Work to complete:
Write out each line of the records that has "traps" in it.
[Opening Data section]
-- ==== Sys2Proof/Machine/Core.lean ====
section
/-! DEFINITION. The machine as the host sees it. -/

/-- The HX720 module: its state, its step and its reset. -/
def Sys2Proof.core : Host.Core := { State := Sys2Proof.Machine.State, Fault := Sys2Proof.Machine.Fault, Refusal := Sys2Proof.Machine.Refusal, step := Sys2Proof.Machine.step, reset := Sys2Proof.Machine.State.reset }
end

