/-! ### Bundle words that queue a command for an engine (spec/06, spec/07, spec/17) -/

/-- R180-R182: an M word of the bank that holds the engine, with room in the queue, fields in range, a legal rounding mode
where it stores floating rows, and tiles that the engine owns and no earlier command will return, puts its command, with the
staging registers, guard, rounding mode and LIVECNT as they stand, at the end of the queue, and changes nothing else; else the
first condition that fails traps, with the lowest code of R182 among the staging fields' (log entry 68 for the size of an image that R196 does not
give). -/
def Obligations.MatrixWords : Prop :=
  (∀ (s : State) (x : Context) (g : BitVec 4) (k r : BitVec 5) (tile : BitVec 6),
    let q := s.core.matrix.queue
    let cmd (op : MOp) (t : Nat) (reg : BitVec 5) (data : VVal) : MCmd :=
      { op := op, bank := s.core.bank, issue := s.core.bc, token := k, tile := t, ms := x.ms, guard := x.guard g,
        rmode := x.rmode, livecnt := x.livecnt, reg := reg, data := data, planeTag := s.core.matrix.tags.1,
        started := false, checked := x.chkmode }
    let usable (t : Nat) : Prop :=
      (s.core.tile t).owner = 3 ∧ ∀ e ∈ q, e.usesRet = true → e.ret = true → t ∉ tilesOf e.spans
    let outcome (i : Instr) (c : MCmd) : Prop :=
      (s.core.matrix.holder ≠ some s.core.bank → exec i s = .next (s.trap 0x0D s.issue.pos 6)) ∧
      (s.core.matrix.holder = some s.core.bank →
        (16 ≤ q.length → exec i s = .next (s.trap 0x0D s.issue.pos 5)) ∧
        (q.length < 16 →
          (∀ n, lowestCode c.conds = some n → exec i s = .next (s.trap 0x0D s.issue.pos (word n))) ∧
          (lowestCode c.conds = none →
            (c.op = .mstore → c.ofmt < 5 → 6 ≤ x.rmode.toNat → exec i s = .next (s.trap 0x07 s.issue.pos 0)) ∧
            (¬ (c.op = .mstore ∧ c.ofmt < 5 ∧ 6 ≤ x.rmode.toNat) →
              ((∃ t ∈ tilesOf c.spans, ¬ usable t) →
                ∃ t ∈ tilesOf c.spans, ¬ usable t ∧ exec i s = .next (s.trap 0x06 s.issue.pos (word (24576 * t)))) ∧
              ((∀ t ∈ tilesOf c.spans, usable t) →
                exec i s = .next (s.modCore fun y => { y with matrix := { y.matrix with queue := q ++ [c] } }))))))
    (Issues s x ⟨.lanes g, [], []⟩ →
      outcome (.mload g k tile) (cmd .mload tile.toNat 0 ⟨0, 0⟩) ∧ outcome (.mswap g k) (cmd .mswap 0 0 ⟨0, 0⟩) ∧
      outcome (.mstream g k tile) (cmd .mstream tile.toNat 0 ⟨0, 0⟩) ∧
      outcome (.mstreamz g k tile) (cmd .mstreamz tile.toNat 0 ⟨0, 0⟩) ∧
      outcome (.mstore g k tile) (cmd .mstore tile.toNat 0 ⟨0, 0⟩) ∧ outcome (.mzero g k) (cmd .mzero 0 0 ⟨0, 0⟩) ∧
      outcome (.mscaleW g k tile) (cmd .mscaleW tile.toNat 0 ⟨0, 0⟩) ∧
      outcome (.mscaleA g k tile) (cmd .mscaleA tile.toNat 0 ⟨0, 0⟩) ∧
      outcome (.mread g k r) (cmd .mread 0 (x.vPhys r) ⟨0, 0⟩) ∧ outcome (.mdrain g k) (cmd .mdrain 0 0 ⟨0, 0⟩)) ∧
    (Issues s x ⟨.lanes g, [.v r], []⟩ → outcome (.mwrite g k r) (cmd .mwrite 0 0 (x.vget r)))) ∧
  (∀ c : MCmd,
    let field (r : Fin 8) (lo w : Nat) : Nat := (c.ms[r]).toNat / 2 ^ lo % 2 ^ w
    let rows := field 1 10 11
    let base := 24576 * c.tile
    let streams : Prop := c.op = .mstream ∨ c.op = .mstreamz
    let kind (f : Nat) : Nat := if f = 3 ∨ f = 4 then 1 else if f = 9 ∨ f = 13 then 2 else if f = 5 then 3 else if f = 1 ∨ f = 2 then 4 else 0
    let ofmt := field 0 22 5
    let image : Nat := if ofmt = 31 then 272 else if ofmt = 0 ∨ ofmt = 11 then 256 else if ofmt = 1 ∨ ofmt = 2 then 128 else if ofmt = 3 ∨ ofmt = 4 then 64 else 0
    let beyond : Prop := match c.op with
      | .mload => 0x180000 < base + 192 * field 2 7 7 + 12288
      | .mstream | .mstreamz => 0x180000 < base + 192 * field 2 0 7 + 192 * rows
      | .mstore => ∃ r < rows, 0x180000 < base + 16 * field 3 0 11 + 16 * field 3 11 11 * r + image
      | .mscaleW => 0x180000 < base + 16 * field 4 0 11 + 3072
      | .mscaleA => 0x180000 < base + 16 * field 4 0 11 + 48 * rows
      | _ => False
    let broken (n : Nat) : Prop :=
      (n = 1 ∧ (((streams ∨ c.op ∈ [.mstore, .mzero, .mscaleA]) ∧ (rows = 0 ∨ 1024 < rows)) ∨ (c.op = .mstore ∧ field 3 11 11 = 0))) ∨
      (n = 2 ∧ (((streams ∨ c.op ∈ [.mstore, .mzero]) ∧ 1024 < field 1 0 10 + rows) ∨ (c.op ∈ [.mread, .mwrite] ∧ 1022 < field 1 0 10) ∨
        ((c.op = .mscaleA ∨ (streams ∧ field 0 17 5 = 5)) ∧ 1024 < field 4 11 10 + rows))) ∨
      (n = 3 ∧ beyond) ∨
      (n = 4 ∧ ((c.op = .mload ∧ kind (field 0 12 5) = 0) ∨ (c.op = .mstore ∧ image = 0) ∨
        (streams ∧ (kind (field 0 17 5) = 0 ∨ ∃ t, c.planeTag = some t ∧ kind t.toNat ≠ kind (field 0 17 5))))) ∨
      (n = 7 ∧ ((c.op = .mstore ∧ 1535 < field 3 0 11) ∨ (c.op ∈ [.mscaleW, .mscaleA] ∧ 1535 < field 4 0 11)))
    (lowestCode c.conds = none ↔ ∀ n, ¬ broken n) ∧ ∀ n, lowestCode c.conds = some n ↔ broken n ∧ ∀ m < n, ¬ broken m)

/-- R219-R221 and R450: a Wain word is held behind an acquire; then, with room in the bank's queue, fields in range, a legal
rounding mode where it converts, and tiles that the Wain owns of this bank and no earlier command hands on, it puts its
command, with the staging registers, rounding mode and guard lane 0 as they stand, at the end of the bank's queue, and changes
nothing else; else the first condition that fails traps, with the lowest code of R221 among the fields'. -/
def Obligations.WainWords : Prop :=
  (∀ (s : State) (x : Context) (g : BitVec 4) (k r q : BitVec 5),
    let cmd (op : WOp) (regs : List (BitVec 5)) (images : List VVal) : WCmd :=
      { op := op, issue := s.core.bc, token := k, ws := x.ws, rmode := x.rmode, enabled := (x.guard g).getLsbD 0,
        regs := regs, images := images, checked := x.chkmode, started := false, done := false, item := 0, held := none,
        ecode := 0, flags := 0, writes := [], fmt := none, res := none, gate := [], gateDie := none, push := false }
    let usable (t : Nat) : Prop :=
      (s.core.tile t).owner = 4 ∧ (s.core.tile t).giver = s.core.bank ∧
        ∀ e ∈ x.wain, e.rows = true → e.hand ≠ 2 → t ∉ tilesOf e.spans
    let converts (c : WCmd) : Prop := c.op = .decode ∨ c.op = .encode
    let outcome (i : Instr) (c : WCmd) : Prop :=
      (x.acquires = true → exec i s = .next s.held) ∧
      (x.acquires = false →
        (16 ≤ x.wain.length → exec i s = .next (s.trap 0x0E s.issue.pos 5)) ∧
        (x.wain.length < 16 →
          let code := lowestCode (c.conds (s.core.matrix.holder == some s.core.bank))
          (∀ n, code = some n → exec i s = .next (s.trap 0x0E s.issue.pos (word n))) ∧
          (code = none →
            (converts c → 6 ≤ x.rmode.toNat → exec i s = .next (s.trap 0x07 s.issue.pos 0)) ∧
            (¬ (converts c ∧ 6 ≤ x.rmode.toNat) →
              ((∃ t ∈ tilesOf c.spans, ¬ usable t) →
                ∃ t ∈ tilesOf c.spans, ¬ usable t ∧ exec i s = .next (s.trap 0x06 s.issue.pos (word (24576 * t)))) ∧
              ((∀ t ∈ tilesOf c.spans, usable t) →
                exec i s = .next (s.modCtx fun y => { y with wain := y.wain ++ [c] }))))))
    let run : List (BitVec 5) := (List.range (q.toNat + 1 - r.toNat)).map fun j => BitVec.ofNat 5 (r.toNat + j)
    (Issues s x ⟨.lanes g, [], []⟩ →
      outcome (.wnCopy g k) (cmd .copy [] []) ∧ outcome (.wnGather g k) (cmd .gather [] []) ∧
      outcome (.wnScatter g k) (cmd .scatter [] []) ∧ outcome (.wnDecode g k) (cmd .decode [] []) ∧
      outcome (.wnEncode g k) (cmd .encode [] []) ∧ outcome (.wnExpand g k) (cmd .expand [] []) ∧
      outcome (.wnFlush g k) (cmd .flush [] []) ∧ outcome (.wnFar g k r) (cmd .far [r] []) ∧
      outcome (.vfillM g k r q) (cmd .fillM (run.map x.vPhys) [])) ∧
    (Issues s x ⟨.lanes g, run.map .v, []⟩ →
      outcome (.vspillM g k r q) (cmd .spillM (run.map x.vPhys) (run.map x.vget)))) ∧
  (∀ (c : WCmd) (holder : Bool),
    let field (r : Fin 8) (lo w : Nat) : Nat := (c.ws[r]).toNat / 2 ^ lo % 2 ^ w
    let rows : Prop := c.op ∈ [.copy, .gather, .scatter, .decode, .encode, .expand]
    let n := field 2 12 12
    let len := field 2 0 12
    let pitch := if c.op = .copy ∨ field 2 24 12 = 0 then len else field 2 24 12
    let gfmt := field 4 0 5
    let hand := field 5 0 2
    let broken (k : Nat) : Prop :=
      (k = 1 ∧ (((rows ∨ c.op = .flush) ∧ (n = 0 ∨ len = 0)) ∨ (c.op = .expand ∧ len % 2 = 1))) ∨
      (k = 2 ∧ ((c.op ≠ .far ∧ field 0 0 52 % 16 ≠ 0) ∨ (c.op = .far ∧ field 0 0 52 % 8 ≠ 0) ∨ (rows ∧ field 1 0 21 % 16 ≠ 0) ∨
        (c.op ∈ [.gather, .scatter, .expand] ∧ (c.ws[3]).toInt % 16 ≠ 0))) ∨
      (k = 3 ∧ rows ∧ ∃ r < n, 0x180000 < field 1 0 21 + 16 * pitch * r + 16 * len) ∨
      (k = 4 ∧ ((c.op ∈ [.decode, .encode] ∧ 4 < gfmt) ∨ (c.op = .expand ∧ gfmt ∉ [1, 2, 3, 4, 9, 10, 13, 14]))) ∨
      (k = 7 ∧ rows ∧ (hand = 3 ∨ (hand = 1 ∧ holder = false)))
    (lowestCode (c.conds holder) = none ↔ ∀ n, ¬ broken n) ∧ ∀ n, lowestCode (c.conds holder) = some n ↔ broken n ∧ ∀ m < n, ¬ broken m)
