-- ==== Sys2Proof/Laws/Exec.lean ====
section
/-! SUPPORT. What the dispatch calls for each instruction, one equation per constructor of Instr, so that no proof unfolds
`exec`. -/
namespace Sys2Proof.Machine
[Closing Data section]
Your solution:
first condition that fails traps, with the lowest code of R182 among the staging fields' (log entry 68 for the size of an image that R196 does not
nothing else; else the first condition that fails traps, with the lowest code of R221 among the fields'. -/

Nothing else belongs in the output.